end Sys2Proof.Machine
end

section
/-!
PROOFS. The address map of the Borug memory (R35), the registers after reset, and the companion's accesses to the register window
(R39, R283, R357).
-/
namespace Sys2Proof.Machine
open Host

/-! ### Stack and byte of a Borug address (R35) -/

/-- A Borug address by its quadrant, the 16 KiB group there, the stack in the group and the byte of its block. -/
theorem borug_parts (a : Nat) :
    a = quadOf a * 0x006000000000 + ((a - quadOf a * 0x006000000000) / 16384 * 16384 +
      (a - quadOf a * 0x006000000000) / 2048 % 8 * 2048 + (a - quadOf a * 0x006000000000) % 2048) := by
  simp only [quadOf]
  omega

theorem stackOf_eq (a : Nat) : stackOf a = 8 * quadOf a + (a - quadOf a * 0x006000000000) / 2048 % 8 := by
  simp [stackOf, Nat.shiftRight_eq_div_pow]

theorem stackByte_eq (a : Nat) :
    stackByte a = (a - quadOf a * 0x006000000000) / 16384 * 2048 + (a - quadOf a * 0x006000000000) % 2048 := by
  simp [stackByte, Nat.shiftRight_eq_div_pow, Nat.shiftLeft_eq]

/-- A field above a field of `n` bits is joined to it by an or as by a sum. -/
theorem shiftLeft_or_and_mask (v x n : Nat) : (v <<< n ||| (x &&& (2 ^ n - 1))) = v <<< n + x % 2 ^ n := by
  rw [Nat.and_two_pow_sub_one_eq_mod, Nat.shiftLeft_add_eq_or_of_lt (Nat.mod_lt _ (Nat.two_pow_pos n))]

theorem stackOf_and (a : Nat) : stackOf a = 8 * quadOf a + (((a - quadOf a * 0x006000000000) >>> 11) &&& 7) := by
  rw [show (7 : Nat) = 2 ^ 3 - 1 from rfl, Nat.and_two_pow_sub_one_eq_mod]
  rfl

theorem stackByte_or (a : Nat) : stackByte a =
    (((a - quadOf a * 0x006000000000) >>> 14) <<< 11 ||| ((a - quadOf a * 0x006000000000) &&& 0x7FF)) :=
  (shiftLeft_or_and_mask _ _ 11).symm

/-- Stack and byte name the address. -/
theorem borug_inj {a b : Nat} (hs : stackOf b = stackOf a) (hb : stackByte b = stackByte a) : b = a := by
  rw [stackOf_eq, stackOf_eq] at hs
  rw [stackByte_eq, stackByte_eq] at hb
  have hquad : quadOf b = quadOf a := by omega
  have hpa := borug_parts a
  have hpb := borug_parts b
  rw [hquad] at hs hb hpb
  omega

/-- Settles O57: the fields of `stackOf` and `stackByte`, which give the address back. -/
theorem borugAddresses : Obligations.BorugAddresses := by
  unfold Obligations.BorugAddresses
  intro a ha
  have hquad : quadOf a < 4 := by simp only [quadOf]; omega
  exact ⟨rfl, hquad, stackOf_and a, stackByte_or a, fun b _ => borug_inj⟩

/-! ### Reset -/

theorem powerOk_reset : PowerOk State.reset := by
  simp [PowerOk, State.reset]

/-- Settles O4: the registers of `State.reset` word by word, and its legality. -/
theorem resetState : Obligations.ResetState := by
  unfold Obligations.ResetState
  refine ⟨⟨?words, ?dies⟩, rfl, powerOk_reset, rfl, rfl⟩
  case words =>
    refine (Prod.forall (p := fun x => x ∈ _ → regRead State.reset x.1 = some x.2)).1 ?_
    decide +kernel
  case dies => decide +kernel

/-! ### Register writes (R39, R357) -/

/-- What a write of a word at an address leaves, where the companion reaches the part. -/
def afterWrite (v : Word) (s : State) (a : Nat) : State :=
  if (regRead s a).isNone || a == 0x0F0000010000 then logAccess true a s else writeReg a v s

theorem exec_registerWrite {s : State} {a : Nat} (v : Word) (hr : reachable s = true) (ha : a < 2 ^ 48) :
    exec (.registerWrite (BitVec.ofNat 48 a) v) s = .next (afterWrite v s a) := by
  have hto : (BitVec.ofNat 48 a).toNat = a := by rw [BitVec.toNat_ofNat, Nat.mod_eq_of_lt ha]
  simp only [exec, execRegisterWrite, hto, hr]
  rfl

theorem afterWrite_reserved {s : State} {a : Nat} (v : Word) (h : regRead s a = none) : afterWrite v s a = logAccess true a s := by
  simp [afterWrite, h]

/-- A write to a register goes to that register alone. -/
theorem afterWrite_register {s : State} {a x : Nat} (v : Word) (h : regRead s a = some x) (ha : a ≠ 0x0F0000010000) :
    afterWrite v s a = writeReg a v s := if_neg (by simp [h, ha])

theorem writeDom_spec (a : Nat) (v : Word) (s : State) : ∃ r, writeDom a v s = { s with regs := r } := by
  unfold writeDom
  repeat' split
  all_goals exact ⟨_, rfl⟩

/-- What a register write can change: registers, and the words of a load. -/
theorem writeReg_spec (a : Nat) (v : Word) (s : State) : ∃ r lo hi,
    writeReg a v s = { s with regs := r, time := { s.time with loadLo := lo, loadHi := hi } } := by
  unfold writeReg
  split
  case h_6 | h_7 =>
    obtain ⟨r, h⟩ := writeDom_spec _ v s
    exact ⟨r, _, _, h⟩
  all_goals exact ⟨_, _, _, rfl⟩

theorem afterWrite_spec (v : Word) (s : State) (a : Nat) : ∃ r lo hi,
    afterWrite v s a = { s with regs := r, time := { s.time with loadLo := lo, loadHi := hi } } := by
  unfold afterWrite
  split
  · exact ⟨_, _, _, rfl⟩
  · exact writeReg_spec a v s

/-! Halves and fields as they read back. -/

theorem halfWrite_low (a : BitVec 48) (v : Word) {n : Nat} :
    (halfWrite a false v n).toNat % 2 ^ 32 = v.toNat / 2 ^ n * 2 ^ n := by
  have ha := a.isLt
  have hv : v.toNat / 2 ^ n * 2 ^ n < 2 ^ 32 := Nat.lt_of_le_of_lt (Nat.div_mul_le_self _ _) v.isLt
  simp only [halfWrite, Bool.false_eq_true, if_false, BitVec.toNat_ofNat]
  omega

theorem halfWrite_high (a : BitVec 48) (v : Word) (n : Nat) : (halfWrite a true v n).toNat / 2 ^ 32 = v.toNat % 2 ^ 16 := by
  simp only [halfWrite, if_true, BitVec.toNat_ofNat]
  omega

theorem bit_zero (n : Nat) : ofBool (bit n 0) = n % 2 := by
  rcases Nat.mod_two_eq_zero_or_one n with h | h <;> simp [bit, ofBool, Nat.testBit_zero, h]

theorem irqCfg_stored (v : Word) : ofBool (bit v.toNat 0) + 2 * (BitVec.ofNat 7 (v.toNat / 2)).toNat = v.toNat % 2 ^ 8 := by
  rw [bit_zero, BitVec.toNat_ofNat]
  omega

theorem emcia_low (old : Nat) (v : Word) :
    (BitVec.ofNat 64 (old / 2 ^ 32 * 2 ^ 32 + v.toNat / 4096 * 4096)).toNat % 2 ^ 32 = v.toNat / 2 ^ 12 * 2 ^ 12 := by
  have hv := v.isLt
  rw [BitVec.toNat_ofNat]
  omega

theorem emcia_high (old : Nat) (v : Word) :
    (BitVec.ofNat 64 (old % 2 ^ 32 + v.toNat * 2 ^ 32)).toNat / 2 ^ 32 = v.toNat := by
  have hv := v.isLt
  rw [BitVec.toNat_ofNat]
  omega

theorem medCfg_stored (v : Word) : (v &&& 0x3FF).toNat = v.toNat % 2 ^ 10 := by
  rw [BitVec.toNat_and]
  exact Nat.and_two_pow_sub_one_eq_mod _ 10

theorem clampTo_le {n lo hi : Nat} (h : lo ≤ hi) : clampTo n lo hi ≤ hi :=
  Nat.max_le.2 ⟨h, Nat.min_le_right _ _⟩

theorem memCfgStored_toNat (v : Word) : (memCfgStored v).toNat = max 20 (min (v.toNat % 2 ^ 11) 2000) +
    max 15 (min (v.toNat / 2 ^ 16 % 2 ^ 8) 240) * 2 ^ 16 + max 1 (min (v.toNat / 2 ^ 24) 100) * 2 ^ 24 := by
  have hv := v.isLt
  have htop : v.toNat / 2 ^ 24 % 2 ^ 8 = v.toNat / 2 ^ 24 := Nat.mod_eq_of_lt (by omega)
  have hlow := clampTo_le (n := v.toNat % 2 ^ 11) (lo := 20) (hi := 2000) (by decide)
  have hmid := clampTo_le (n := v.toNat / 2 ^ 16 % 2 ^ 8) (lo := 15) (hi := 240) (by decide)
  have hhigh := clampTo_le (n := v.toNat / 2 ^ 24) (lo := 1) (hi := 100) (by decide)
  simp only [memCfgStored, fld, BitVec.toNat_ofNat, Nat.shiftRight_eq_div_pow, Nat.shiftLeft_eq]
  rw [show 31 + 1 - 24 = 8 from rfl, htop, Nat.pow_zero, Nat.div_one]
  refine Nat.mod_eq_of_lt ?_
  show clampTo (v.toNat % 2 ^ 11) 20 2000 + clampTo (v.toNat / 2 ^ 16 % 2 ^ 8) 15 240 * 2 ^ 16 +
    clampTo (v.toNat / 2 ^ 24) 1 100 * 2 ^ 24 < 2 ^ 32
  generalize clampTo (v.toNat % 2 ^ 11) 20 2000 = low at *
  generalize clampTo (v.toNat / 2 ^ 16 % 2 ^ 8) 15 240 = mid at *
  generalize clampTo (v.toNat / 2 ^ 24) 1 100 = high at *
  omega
-.-.-
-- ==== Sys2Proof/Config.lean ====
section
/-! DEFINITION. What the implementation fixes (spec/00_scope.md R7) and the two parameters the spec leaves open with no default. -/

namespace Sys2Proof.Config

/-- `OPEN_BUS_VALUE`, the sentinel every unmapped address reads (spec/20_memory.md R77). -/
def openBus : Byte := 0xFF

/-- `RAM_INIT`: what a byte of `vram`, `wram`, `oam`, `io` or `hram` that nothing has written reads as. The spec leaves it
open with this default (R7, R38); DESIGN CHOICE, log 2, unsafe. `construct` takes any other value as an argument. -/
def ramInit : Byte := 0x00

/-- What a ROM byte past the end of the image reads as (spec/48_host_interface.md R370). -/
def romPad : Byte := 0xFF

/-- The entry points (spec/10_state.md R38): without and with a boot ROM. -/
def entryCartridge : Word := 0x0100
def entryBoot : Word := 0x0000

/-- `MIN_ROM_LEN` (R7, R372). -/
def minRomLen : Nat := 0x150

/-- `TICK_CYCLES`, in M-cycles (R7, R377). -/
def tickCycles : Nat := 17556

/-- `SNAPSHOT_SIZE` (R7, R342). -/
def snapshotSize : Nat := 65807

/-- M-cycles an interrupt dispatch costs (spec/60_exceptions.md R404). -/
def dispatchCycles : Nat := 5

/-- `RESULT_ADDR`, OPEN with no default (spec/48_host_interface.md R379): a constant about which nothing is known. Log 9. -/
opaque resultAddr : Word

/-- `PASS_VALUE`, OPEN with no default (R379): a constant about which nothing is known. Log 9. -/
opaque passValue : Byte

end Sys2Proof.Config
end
-.-.-
Task directions: The lines to copy are those in the records above containing the word "exact".

Written solution:
  exact ⟨rfl, hquad, stackOf_and a, stackByte_or a, fun b _ => borug_inj⟩
  all_goals exact ⟨_, rfl⟩
    exact ⟨r, _, _, h⟩
  all_goals exact ⟨_, _, _, rfl⟩
  · exact ⟨_, _, _, rfl⟩
  · exact writeReg_spec a v s
  exact Nat.and_two_pow_sub_one_eq_mod _ 10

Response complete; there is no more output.